Thank you, Tea Party.

> but adulterated food products and false labeling about ingredients

Which is also regulated for PDO products and the biggest reason why it exists in the first place. Why is nobody in the US enforcing labelling rules similarly?

So Italian cheesemakers could never sell adulterated cheeses? Let's be realistic here.
Just like how Italian extra virgin olive oil is never fake.
The US doesn't participate in the protection of geographical names because it reduces competitiveness of local industries. For better or worse, these names have become generic, a wine maker can't be expected to write "a bubbly wine made in the style of the champagne region, made from grapes bred in the region", you just write champagne on the bottle and don't export to the EU.

Also, most of our placenamed foods are not really transportable: New York pizza, Boston cream pie, philly cheese steak, etc.

> For better or worse, these names have become generic, a wine maker can't be expected to write "a bubbly wine made in the style of the champagne region, made from grapes bred in the region", you just write champagne on the bottle and don't export to the EU.

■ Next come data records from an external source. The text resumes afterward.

-- ==== Sys2Proof/Machine/Gauge.lean ====
section
/-! DEFINITION. The Gauge Engine (Chapter 2): characteristic, damping and motion, the channel states,
and the warning bands. -/

namespace Sys2Proof.Machine

open Sys2Proof

/-! ## From engineering value to position -/

/-- The characteristic between breakpoints, `p` being the last one passed (R24). -/
def interpolateFrom (e : Int) (p : Breakpoint) : List Breakpoint → Nat
  | [] => p.position
  | q :: qs =>
    if e < q.value then
      ((p.position : Int)
        + ((e - p.value) * ((q.position : Int) - p.position)).tdiv (q.value - p.value)).toNat
    else interpolateFrom e q qs

/-- The target of an engineering value (R24). -/
def characteristic (points : List Breakpoint) (e : Int) : Nat :=
  match points with
  | [] => 0
  | p :: ps => if e ≤ p.value then p.position else interpolateFrom e p ps

/-- One period of damping (R25): F closes 2^-k of its distance to 256 × T, truncated toward zero. -/
def damp (shift target damped : Nat) : Nat :=
  ((damped : Int) + ((256 * (target : Int) - damped).tdiv (2 ^ shift))).toNat

/-- The goal of a damped position, exact halves rounded up (R25). -/
def goalOf (damped : Nat) : Nat := (damped + 128) / 256

/-- Stopping distance: s - a, s - 2a, … over the terms greater than 0, at most `n` of them (R27). -/
def stopDistance (a : Nat) : Nat → Nat → Nat
  | 0, _ => 0
  | n + 1, s => (s - a) + stopDistance a n (s - a)

/-- The pointer's motion: position, speed and direction. -/
structure Motion where
  position : Nat
  speed : Nat
  upward : Bool
  deriving DecidableEq, Repr

/-- A candidate speed can still be stopped within a distance (R27). -/
def speedFits (a dist s : Nat) : Bool := decide (s + stopDistance a s s ≤ dist)

/-- The speed of case 3 of R27 at a distance greater than 0. -/
def chooseSpeed (v a s dist : Nat) : Nat :=
  let s' :=
    if speedFits a dist (min (s + a) v) then min (s + a) v
    else if speedFits a dist s then s
    else s - a
  if s' = 0 then min dist (min a v) else s'

/-- A move of `n` microsteps, clamped to 0..full scale (R27). -/
def moveBy (fullScale position n : Nat) (upward : Bool) : Nat :=
  if upward then min fullScale (position + n) else min fullScale (position - n)

/-- The motion rule, one period toward a goal (R27). -/
def moveStep (fullScale v a goal : Nat) (m : Motion) : Motion :=
  if goal = m.position then
    { position := min fullScale m.position, speed := 0, upward := m.upward }
  else
    let want := decide (m.position < goal)
    let reversal := decide (0 < m.speed) && (want != m.upward)
    let dist := if want then goal - m.position else m.position - goal
    let dir := if reversal then m.upward else want
    let s' := if reversal then m.speed - a else chooseSpeed v a m.speed dist
    let c := moveBy fullScale m.position s' dir
    { position := c, speed := if c = goal then 0 else s', upward := dir }

/-! ## Channels -/

/-- The record of a gauge in force. -/
def gaugeRecord (s : State) (g : Fin 6) : GaugeRecord := s.tables.gauges[g]

/-- The channel of a gauge. -/
def channelOf (s : State) (g : Fin 6) : Channel := s.gauges.channels[g]

/-- The GAUGE-FAULT condition of a channel of a gauge (R40). -/
def channelFault (s : State) (g : Fin 6) (c : Channel) : Bool :=
  (gaugeRecord s g).enabled && faultCondition s.gauges.grace c.state c.rest

/-- The channel of a gauge becomes `c`; its GAUGE-FAULT condition is evaluated and a change reported
(R40). -/
def putChannel (g : Fin 6) (c : Channel) (s : State) : State :=
  let fault := channelFault s g c
  let s1 := s.setGauges { s.gauges with channels := s.gauges.channels.set g { c with fault := fault } }
  if fault = (channelOf s g).fault then s1 else tellSource (.gaugeFault g) fault s1

/-- A channel in a state in which C is kept, with its hold timer stopped. -/
def Channel.goto (st : ChannelState) (c : Channel) : Channel :=
  { c with state := st, rest := none, leg := none, holdDue := none }

/-- RESTING with a reason (R35). -/
def Channel.restWith (r : RestReason) (c : Channel) : Channel :=
  { c with state := .resting, rest := some r, leg := none, holdDue := none }

/-- The end of the hold (R34). -/
def Channel.endHold (c : Channel) : Channel := { c.restWith .stale with holdSpent := true }

/-- Entry to HOLDING; a hold time of 0 rests at once (R34). -/
def Channel.hold (now holdTime : Nat) (c : Channel) : Channel :=
  if holdTime = 0 then c.endHold
  else { c.goto .holding with holdDue := some (now + holdTime) }

/-- PARKED: coils unpowered, period timer stopped, C kept at 0 (R38, R39). The rules give s no value here, so it
keeps its own (00_scope.md, 4.5). The coils are unpowered from the entry on, also where C changed at that very expiry
(DEDUCED, notes/assumptions/52.md). -/
def Channel.park (c : Channel) : Channel :=
  { c.goto .parked with position := some 0, periodDue := none, drive := 0, stepping := false }

/-- PARKING, or PARKED at once when C is 0 (R38, Table 2-11). -/
def Channel.parkOrParked (c : Channel) : Channel :=
  if c.position = some 0 then c.park else c.goto .parking

/-- OVERRIDDEN with F held at 256 × the override position (R41). -/
def Channel.overrideTo (position : Nat) (c : Channel) : Channel :=
  { c.goto .overridden with damped := 256 * position }

/-- The source slot of a gauge. -/
def sourceSlot (s : State) (g : Fin 6) : Slot :=
  match (gaugeRecord s g).source with
  | some n => s.slots[n]
  | none => Slot.initial

/-- The override position of a gauge (R41). -/
def overridePositionOf (s : State) (g : Fin 6) : Nat :=
  overridePosition (gaugeRecord s g).fullScale s.service.override.fraction

/-- The state a channel calls for (R31, Table 2-11). -/
def calledChannel (s : State) (g : Fin 6) (c : Channel) : Channel :=
  if s.control.part.ignitionOff then c.parkOrParked
  else if s.control.fallback then c.restWith .disabled
  else if s.service.override.inForce then c.overrideTo (overridePositionOf s g)
  else
    match (sourceSlot s g).quality with
    | .fresh => c.goto .tracking
    | .stale =>
      if c.holdSpent then c.restWith .stale else c.hold s.now (gaugeRecord s g).holdTime
    | .absent => c.restWith .absent
    | .faulted => c.restWith .faulted
    | .never => c.restWith .never

/-- A channel enters the state it calls for (R31). -/
def enterCalled (g : Fin 6) (c : Channel) (s : State) : State := putChannel g (calledChannel s g c) s

/-! ## Motion period -/

/-- Distance of a homing run (R29). -/
def homingDistance (r : GaugeRecord) : Nat := r.fullScale + 200

/-- A channel at the end of its homing run (R29). -/
def Channel.homed (c : Channel) : Channel :=
  { c with position := some 0, speed := 0, upward := true, progress := 0, stepping := false }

IME, most US-produced bottles of sparkling wine that is informally referred to as "champagne" are not, in fact, labeled as champagne. (They are often labeled with terms associated with -- even if not exclusively so -- Champagne-style sparkling wines, such as cuvee or blanc de noirs or brut.)

There is a common, generic alternative word for champagne: "Sparkling wine", so your example is really far-fetched.

Meanwhile, several alternatives have had success with their own name, such as Cava.

Sparkling wine might not have been made with the champagne method, and some people think that's important.

Cava uses the champagne method; prosecco uses Metodo Martinotti. Some wines just use injected carbon dioxide.